On our honeymoon.  The morning view.

 

 

Monday, December 29, 2014

Sunday, December 28, 2014

Responses to reading randomly

 

Do we put two spaces or one after the end of a sentence?  We got a delightful range of responses:

“Funny.   we have had this discussion a couple of times, most recently just a couple of weeks ago.  I'm a two spacer and she's a one spacer...”

“Yes they teach only one now. I learned with a manual typewriter and two.”
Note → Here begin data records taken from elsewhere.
/-- The head that an injection slot takes: for a slow-path slot that of the ring served next, for a replay slot the oldest. -/
def State.injectHead (s : State) (p typ : Nat) : Option (Nat × Frame) × List (Nat × Frame) :=
  if typ = 3 then
    match s.nextRing p with
    | some r => takeFirst (fun x => x.1 == p && x.2.source == .inject && (x.2.inj.map (·.ring)) == some r) s.flow.inject
    | none => (none, s.flow.inject)
  else takeFirst (fun x => x.1 == p && x.2.source == .replay) s.flow.inject

/-- A COLD activation holds injection heads until its round begins (02_timetable R67). -/
def State.coldHold (s : State) : Bool :=
  match s.tt.act with | some a => !a.warm && a.phase != .draining | none => false

/-- An injection slot (02_timetable R46); a leased frame whose chain was freed by pointer carries unpredictable bytes (11_pool
R289). -/
def State.injectSlot (s : State) (p slot : Nat) (up : Upsets) : State :=
  let s := s.at_ (cycleAt8 (slot / 2))
  match s.ownSlot p slot [3, 4] with
  | none => s
  | some (s, img, e) =>
    match s.injectHead p (fld e 0 3) with
    | (none, _) => s.idleSlot p false
    | (some x, rest) =>
      if s.flt.safe then s.idleSlot p false
      else if s.withheld p slot ∨ s.coldHold then s.idleSlot p true
      else
        let s := { s with flow := { s.flow with
          inject := rest
          injectLast := match x.2.inj with
            | some j => if fld e 0 3 = 3 then tset 1024 s.flow.injectLast p j.ring else s.flow.injectLast
            | none => s.flow.injectLast } }
        let f := { x.2 with data := s.readFrame x.2.id x.2.data }
        s.enterSlot p (s.tt.round.toNat * 2048 + slot) (if fld e 0 3 = 3 then 0x004 else 0x005) (fld e 12 2) img f up
/-- `INJECT_SLOT`. -/
def execInjectSlot (pipe : Fin 16) (slot : Fin 2048) (up : Upsets) (s : State) : Ans := .next (s.injectSlot pipe.val slot.val up)

end Sys2Proof.Machine
end

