/-- Heads that leave the arbiter's stage in one buffer cycle, in their order: each decision sees the counters as the ones before it left
them, and cells freed are credited behind the last (10_buffer R253, R257). -/
def State.grantCycle (s : State) (hs : List StageHead) : State :=
  hs.foldl (fun (s : State) h => s.decided h.frame) (hs.foldl (fun (s : State) h => s.admitFrame h.pipe h.cycle h.frame) s)

end Sys2Proof.Machine
end

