-- ==== Sys2Proof/Machine/Handoff.lean ====
section
/-!
DEFINITION. The hand-off of heads to the buffer island, the feed arbiter's decisions, retransmission requests, and the cells of long
frames as they arrive (02_timetable R44; 06_templates R163, R173, R176; 09_feeds R233 to R236; 10_buffer R251; 13_cabinet R334).
-/

namespace Sys2Proof.Machine

/-! ### Cells -/

/-- A cell of a port's frame taken from a bank and charged to the arrival reserve (10_buffer R251). -/
def State.reserveCell (s : State) (bank : Nat) : Option Nat × State :=
  match s.takeCell bank with
  | (some c, s) => (some c, (s.intoReserve c).tick 0x8A)
  | (none, s) => (none, s)

/-- The bank in which a stream writes its next cell: that of its next window, among those with a free cell (02_timetable R44, R57; 11_pool
R280); without windows the banks in rotation (log entry 111). -/
def State.arrivalBank (s : State) (windows : List Nat) : Nat :=
  ((windows ++ rotated s.pool.rot).find? fun b => decide (0 < (s.bank b).free)).getD 0

/-- The bytes that a frame puts into its cell `k`, the head's being 0: with the FCS behind its last byte. -/
def Frame.cellData (f : Frame) (k : Nat) : List Byte := ((f.data ++ bytesLe 4 f.fcs.toNat).drop (256 * k)).take 256

/-- Cells of a frame. -/
def Frame.cellCount (f : Frame) : Nat := ceilDiv f.len 256

/-- The frame whose body is arriving, changed. -/
def State.modBody (s : State) (id : Nat) (g : Frame → Frame) : State :=
  { s with flow := { s.flow with body := s.flow.body.map fun b => if b.id = id then g b else b } }

/-- The frame whose body was arriving has nothing more to come. -/
def State.bodyOver (s : State) (id : Nat) : State :=
  { s with flow := { s.flow with body := s.flow.body.filter fun b => b.id != id } }

/-- The head cell of a frame from a port written at its hand-off, before its body cells, in the next window of its hand-off stream
(02_timetable R44, R57; 10_buffer R251). A long frame's body entry becomes the whole frame. -/
def State.storeHead (s : State) (stream cycle : Nat) (f : Frame) : State × Frame :=
  if f.source ≠ .port then (s, f)
  else
    let bank := s.arrivalBank (s.streamBanks (cycle % 512) 1 stream)
    let x := ({ s with pool := { s.pool with rot := (bank + 1) % 64 } } : State).reserveCell bank
    let s := x.2
    let b := s.flow.body.find? fun b => b.id == f.id
    let cells := match b with | some b => b.cells | none => []
    let lastIn := match b with | some b => b.lastIn | none => f.lastIn
    let s := match x.1 with
      | some c => s.putCell c (f.cellData 0) (cells.headD 0) (!f.long)
      | none => s
    let f := { f with cells := x.1.toList ++ cells, lastIn := lastIn, owner := s.ownerOf f.lp.val }
    (if lastIn then s.bodyOver f.id else s.modBody f.id fun _ => f, f)

/-! ### Retransmission requests (13_cabinet R334) -/

/-- A frame whose decision is to forward is a retransmission request. -/
def State.isRequest (s : State) (f : Frame) : Bool :=
  f.source == .port && !f.cw.feedMark &&
    (List.range 16).any fun i => bitAt (s.work reqCode i) 8 && fld (s.work reqCode i) 0 8 == f.cw.templateId

/-- The request that a carriage word holds (13_cabinet R335). -/
def requestOf (p : Nat) (cw : CarriageWord) : ReplayReq :=
  { pipe := p, tmpl := cw.templateId, l3 := cw.l3Type, feed := cw.feedId, m0 := BitVec.ofNat 64 (fld cw.fields 0 64),
    count := max 1 (fld cw.fields 64 16), udp := BitVec.ofNat 16 (fld cw.fields 80 16), mac := BitVec.ofNat 48 (fld cw.fields 96 48),
    ip := if cw.l3Type = 1 then fld cw.fields 144 32 else fld cw.fields 144 128, done := 0 }

/-- A request enters the replay server's queue, or is dropped on a full one or under containment (13_cabinet R334; 20_faults Table
20.1, line 12); the frame's cells are freed. -/
def State.takeRequest (s : State) (p : Nat) (f : Frame) : State :=
  let s := if 256 ≤ s.cab.replayQ.length ∨ !(s.line 12).contained.isEmpty then s.tick 0x93
    else { s with cab := { s.cab with replayQ := s.cab.replayQ ++ [requestOf p f.cw] } }
  s.bodyDrop f

/-! ### The hand-off -/

/-- A slow-path frame is whole, or waits for its last cell (06_templates R173; 17_host R429); one that was injected is not
transmitted, and its report says so. -/
def State.slowPath (s : State) (p : Nat) (f : Frame) : State :=
  let s := (s.tagEnd f 2 0).reportDropped f.inj
  if f.lastIn then
    let x := s.lateChecks p f
    x.1.slowArrive p x.2
  else { s with flow := { s.flow with slow := s.flow.slow ++ [f] } }

/-- A frame that the arbiter discards (01_structure R18). -/
def State.feedDiscard (s : State) (f : Frame) : State := (s.tagEnd f 1 0).bodyDrop f

/-- A head enters the arbiter's stage. -/
def State.enterStage (s : State) (h : StageHead) : State := { s with flow := { s.flow with arb := s.flow.arb ++ [h] } }

/-- A feed frame takes its decision window, or is over rate (09_feeds R235, R236). -/
def State.feedFrame (s : State) (p cycle : Nat) (f : Frame) : State :=
  match s.takeWindow p cycle with
  | some w =>
    ({ s with arb := { s.arb with lastWin := tset 0 s.arb.lastWin p (w + 1) } } : State).enterStage
      { pipe := p, cycle := cycle, window := some w, frame := f, decided := false }
  | none =>
    let a := s.feedOverRate f.cw.feedId
    if a.pass then a.st.enterStage { pipe := p, cycle := cycle, window := none, frame := f, decided := true } else a.st.feedDiscard f

/-- A head's carriage word reaches the buffer island (06_templates R173, R176; 09_feeds R233; 13_cabinet R334). Every frame but those that go
another way passes the arbiter's stage. -/
def State.decideHead (s : State) (p stream cycle : Nat) (parityBad : Bool) (f : Frame) : State :=
  if parityBad then (((s.tick 0x19 p).occur 4 (BitVec.ofNat 13 p)).tagEnd f 3 0).bodyDrop f
  else if f.cw.drop then (s.tagEnd f 3 0).bodyDrop f
  else
    let x := s.storeHead stream cycle f
    if x.2.cw.slowPath then x.1.slowPath p x.2
    else if x.1.isRequest x.2 then x.1.takeRequest p x.2
    else if x.2.cw.feedMark then x.1.feedFrame p cycle x.2
    else x.1.enterStage { pipe := p, cycle := cycle, window := none, frame := x.2, decided := true }

/-! ### The arbiter's stage (09_feeds R233, R235, R238; 10_buffer R253, R257) -/

/-- A frame with the body cells that have come since its hand-off. -/
def State.withBody (s : State) (f : Frame) : Frame :=
  match s.flow.body.find? fun b => b.id == f.id with | some b => { f with cells := b.cells } | none => f

/-- A head of the stage changed, or taken out. -/
def State.modStage (s : State) (id : Nat) (g : StageHead → Option StageHead) : State :=
  { s with flow := { s.flow with arb := s.flow.arb.filterMap fun h => if h.frame.id = id then g h else some h } }

/-- A frame that waits for its decision window is decided in it. -/
def State.decideFeed (s : State) (h : StageHead) : State :=
  let f := s.withBody h.frame
  let n := f.cw.feedId
  let k := feedCount (s.feedCfg n) f.cw.fields
  let a := s.feedDecide n f.cw.fields
  let g := { f with feed := some (n, BitVec.ofNat 64 (f.cw.fields % 2 ^ 64), if a.accepted then k else 0, (a.st.feed n).epoch) }
  if a.pass then (a.st.modBody f.id fun b => { b with feed := g.feed }).modStage f.id fun h => some { h with frame := g, decided := true }
  else (a.st.modStage f.id fun _ => none).feedDiscard f

/-- The number of the decision window that a head of the stage waits for. -/
def StageHead.index (h : StageHead) : Option Nat :=
  if h.decided then none else h.window.map (feedWindowIndex h.pipe)

/-- Every decision window before a number is over: its frame is decided, in the order of the windows (09_feeds R233). -/
def State.decideUpTo (s : State) (limit : Nat) : State :=
  let due := (s.flow.arb.filterMap StageHead.index).filter fun i => decide (i < limit)
  (due.insertionSort (· ≤ ·)).foldl (fun (s : State) i =>
    match s.flow.arb.find? fun h => h.index == some i with
    | some h => s.decideFeed h
    | none => s) s

/-- The heads at the front of the stage leave it, those of one buffer cycle together, up to the first cycle with a head that still waits for
its window: no head overtakes another (09_feeds R235; 10_buffer R253). -/
def State.leaveStage (s : State) : State :=
  let groups := (s.flow.arb.splitBy fun a b => a.cycle == b.cycle).takeWhile fun g => g.all (·.decided)
  let s := { s with flow := { s.flow with arb := s.flow.arb.drop groups.flatten.length } }
  groups.foldl (fun (s : State) g => s.grantCycle (g.map fun h => { h with frame := s.withBody h.frame })) s

/-- The decision windows up to the one that the oldest waiting frame of a pipeline has taken come, when that one lies in the round in force
or before it. -/
def State.feedDecision (s : State) (p : Nat) : State :=
  match s.flow.arb.find? fun h => h.pipe == p && h.index.isSome with
  | none => s
  | some h =>
    let i := h.index.getD 0
    if s.tt.round.toNat < i / 1024 then s
    else ((s.at_ (bufferAt8 (i / 2 - s.tt.round.toNat * 512))).decideUpTo (i + 1)).leaveStage
/-- `FEED_DECISION`. -/
def execFeedDecision (pipe : Fin 16) (s : State) : Ans := .next (s.feedDecision pipe.val)

/-! ### The hand-offs of a buffer cycle (02_timetable R44; 10_buffer R253) -/

/-- The hand-off stream of a head in a pass: 6p + 2k + l for pipeline p, class k and lane l (02_timetable R57). -/
def handStream (x : Nat × Nat × Frame) : Nat := 6 * x.1 + 2 * x.2.2.depth + x.2.1 % 2

/-- The heads that have left their pipelines by the end of a buffer cycle, in the order of R253: by pipeline cycle, then by stream. -/
def State.handed (s : State) (abs : Nat) : List (Nat × Nat × Frame) :=
  let out := s.flow.inPass.filter fun x => x.2.2.work.isNone && !x.2.2.recirculates && decide (passEnd x.2.1 x.2.2 ≤ 2 * abs + 1)
  let key (x : Nat × Nat × Frame) : Nat := passEnd x.2.1 x.2.2 * 96 + handStream x
  out.insertionSort fun a b => key a ≤ key b

/-- A buffer cycle's hand-offs: every pass that has ended is completed, the decision windows before the cycle are over, and the heads that
have left their pipelines come to the buffer island in their order. `parityBad` names the streams whose head of this cycle has a carriage
word with bad parity (06_templates R176). -/
def State.handOff (s : State) (cycle : Nat) (parityBad : List Nat) : State :=
  let s := s.at_ (bufferAt8 cycle)
  let abs := s.tt.round.toNat * 512 + cycle
  let s := (List.range 16).foldl (fun (s : State) p => s.settlePasses p (2 * abs + 1)) s
  let s := (s.decideUpTo (2 * abs)).leaveStage
  let hs := s.handed abs
  let s := { s with flow := { s.flow with inPass := s.flow.inPass.filter fun x => !hs.any fun y => y.2.2.id == x.2.2.id } }
  let s := hs.foldl (fun (s : State) x =>
    let c := passEnd x.2.1 x.2.2 / 2
    let bad := c == abs && parityBad.contains (handStream x)
    (s.slotCount x.1 0).decideHead x.1 (handStream x) c bad x.2.2) s
  s.leaveStage
/-- `HEAD_HANDOFF`. -/
def execHeadHandoff (cycle : Fin 512) (parityBad : List (Fin 96)) (s : State) : Ans :=
  .next (s.handOff cycle.val (parityBad.map (·.val)))

/-! ### Body cells (10_buffer R251; 04_line R105; 06_templates R163) -/

/-- Body cells of a frame written so far; the head cell of a frame handed off stands before them. -/
def Frame.bodyCells (f : Frame) : Nat := if f.gen.isSome then f.cells.length - 1 else f.cells.length

/-- Queues that hold a copy of a frame, linked or on their port's wire. -/
def State.holders (s : State) (id : Nat) : List Nat :=
  ((s.buf.queues.filter fun x => x.2.entries.any fun e => e.frame == id).map (·.1)) ++
    s.buf.egress.flatMap fun x => (x.2.wire.filter fun w => w.frame == id).map (·.queue)

/-- A later cell of an admitted frame charged to the accounts that its entries record, even when they are full (10_buffer R251,
R257). -/
def State.chargeCell (s : State) (f : Stored) : State :=
  let c := f.charges
  let min1 := !f.cw.destIsGroup && decide (c.headCells = 0) && decide ((s.queue c.minQueue).occ < s.minOf c.minQueue)
  let head := decide (0 < c.headCells)
  let pool := !head && !min1
  let s := (s.holders f.id).foldl (fun (s : State) q => s.modQueue q fun x => { x with occ := x.occ + 1 }) s
  let s := { s with buf := { s.buf with
    headUse := s.buf.headUse + b1 head
    poolUse := tmod 0 s.buf.poolUse c.pool.val (· + b1 pool) } }
  let s := match c.group with
    | some g => s.modGroup g fun x => { x with shared := x.shared + b1 pool, head := x.head + b1 head }
    | none => s
  (s.charge c.requester 1).modStored f.id fun x =>
    { x with
      cells := x.cells + 1
      charges := { c with poolCells := c.poolCells + b1 pool, minCells := c.minCells + b1 min1, headCells := c.headCells + b1 head,
                          sharedCells := c.sharedCells + b1 (pool && c.group.isSome) } }

/-- A body cell of a frame written into a bank: linked behind the cell before it, and charged to the arrival reserve, or to the
accounts of a frame already admitted; none when the bank has no free cell: the cell waits for a later window. -/
def State.writeBody (s : State) (f : Frame) (bank : Nat) : Option State :=
  let k := f.bodyCells + 1
  let x := match s.stored? f.id with
    | some g => let y := s.takeCell bank; (y.1, y.2.chargeCell g)
    | none => s.reserveCell bank
  x.1.map fun c =>
    let s := x.2.putCell c (f.cellData k) 0 (decide (f.cellCount ≤ k + 1))
    let s := match f.cells.getLast? with | some b => s.linkCell b c | none => s
    s.modBody f.id fun b => { b with cells := b.cells ++ [c] }

/-- The frame of a port whose body is arriving. -/
def State.arriving (s : State) (lp : Nat) : Option Frame := s.flow.body.find? fun b => b.lp.val == lp && !b.lastIn

/-- A body cell other than the last arrives, in a body-write window of its port (02_timetable R44, R57, type 2). -/
def State.bodyCell (s : State) (lp cycle bank : Nat) : State :=
  let s := s.at_ (bufferAt8 cycle)
  match s.arriving lp with
  | some f =>
    if !f.refused ∧ f.bodyCells + 2 < f.cellCount ∧ s.windowOk cycle bank 2 lp then (s.writeBody f bank).getD s else s
  | none => s
/-- `BODY_CELL_WRITE`. -/
def execBodyCellWrite (lp : Fin 512) (cycle : Fin 512) (bank : Fin 64) (s : State) : Ans :=
  .next (s.bodyCell lp.val cycle.val bank.val)

/-- A learning candidate that waited for its frame's FCS has it (08_tables R214). -/
def State.resolveCandidates (s : State) (f : Frame) : State :=
  (List.range 4).foldl (fun (s : State) q => s.modQuad q fun u =>
    { u with lqueue := u.lqueue.map fun c => if c.frame = some f.id then { c with fcsOk := some f.fcsOk } else c }) s

/-- The last cell of a frame is stored: the checks that waited for it are made (04_line R105; 06_templates R163; 10_buffer R272). -/
def State.lastStored (s : State) (f : Frame) : State :=
  let g := { ((s.flow.body.find? fun b => b.id == f.id).getD f) with lastIn := true }
  if (s.stored? f.id).isSome then (s.bodyOver f.id).wholeFrame g
  else if s.flow.slow.any fun x => x.id == f.id then
    let s := ({ s with flow := { s.flow with slow := s.flow.slow.filter fun x => x.id != f.id } } : State).bodyOver f.id
    let x := s.lateChecks (pipeOf f.lp.val) g
    x.1.slowArrive (pipeOf f.lp.val) x.2
  else if f.gen.isSome then (s.bodyOver f.id).modStage f.id fun h => some { h with frame := { g with feed := h.frame.feed } }
  else s.modBody f.id fun _ => g

/-- The last cell of a frame arrives behind every other, in a body-write window of its port (10_buffer R251; 02_timetable R44). A frame that
has been refused has no cell written. -/
def State.lastCell (s : State) (lp cycle bank : Nat) : State :=
  let s := s.at_ (bufferAt8 cycle)
  match s.arriving lp with
  | none => s
  | some f =>
    if f.refused then (s.resolveCandidates f).bodyOver f.id
    else if f.cellCount ≤ f.bodyCells + 2 ∧ s.windowOk cycle bank 2 lp then
      match s.writeBody f bank with
      | some u => (u.resolveCandidates f).lastStored f
      | none => s
    else s
/-- `LAST_CELL_ARRIVAL`. -/
def execLastCellArrival (lp : Fin 512) (cycle : Fin 512) (bank : Fin 64) (s : State) : Ans :=
  .next (s.lastCell lp.val cycle.val bank.val)

end Sys2Proof.Machine
end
“I’m with you, Steve.  I can’t seem to break the two-space habit.  And, I think it looks better and is easier to read also.  Then again …”

 

“There are also instances where 1 1/2 spaces appear in computer work.”

 

“Only the illiterate ones.  Two spaces is not a phenomena of typewriters, it's an aspect of "correct writing".  (There may be a small issue here regarding the use of Microsoft Word - a haphazard piece of shit word processing software created by a person interested in market penetration rather than excellence and craftsmanship, but who can argue with $40,000,000,000 - in a country where the pursuit of power trumps all and power is defined by money, but I digress) I think WordPerfect sometimes inserts two spaces, but tends to display your wishes and was created by people who felt you knew what you wanted. You obviously caught me on a rant plain . . . I have issues with Microsoft, which are compounded when I have to pdf all my WordPerfect documents because so many out there are happy with once free software that is limited in scope but useless when preparing scientific documents with analytical data - it's a function of the use of pull down menus where some 16 year old geek decides he knows what you want, and if that's not true then you are beyond the pale and it's OK to marginalize you. That's my story and I'm sticking to it.”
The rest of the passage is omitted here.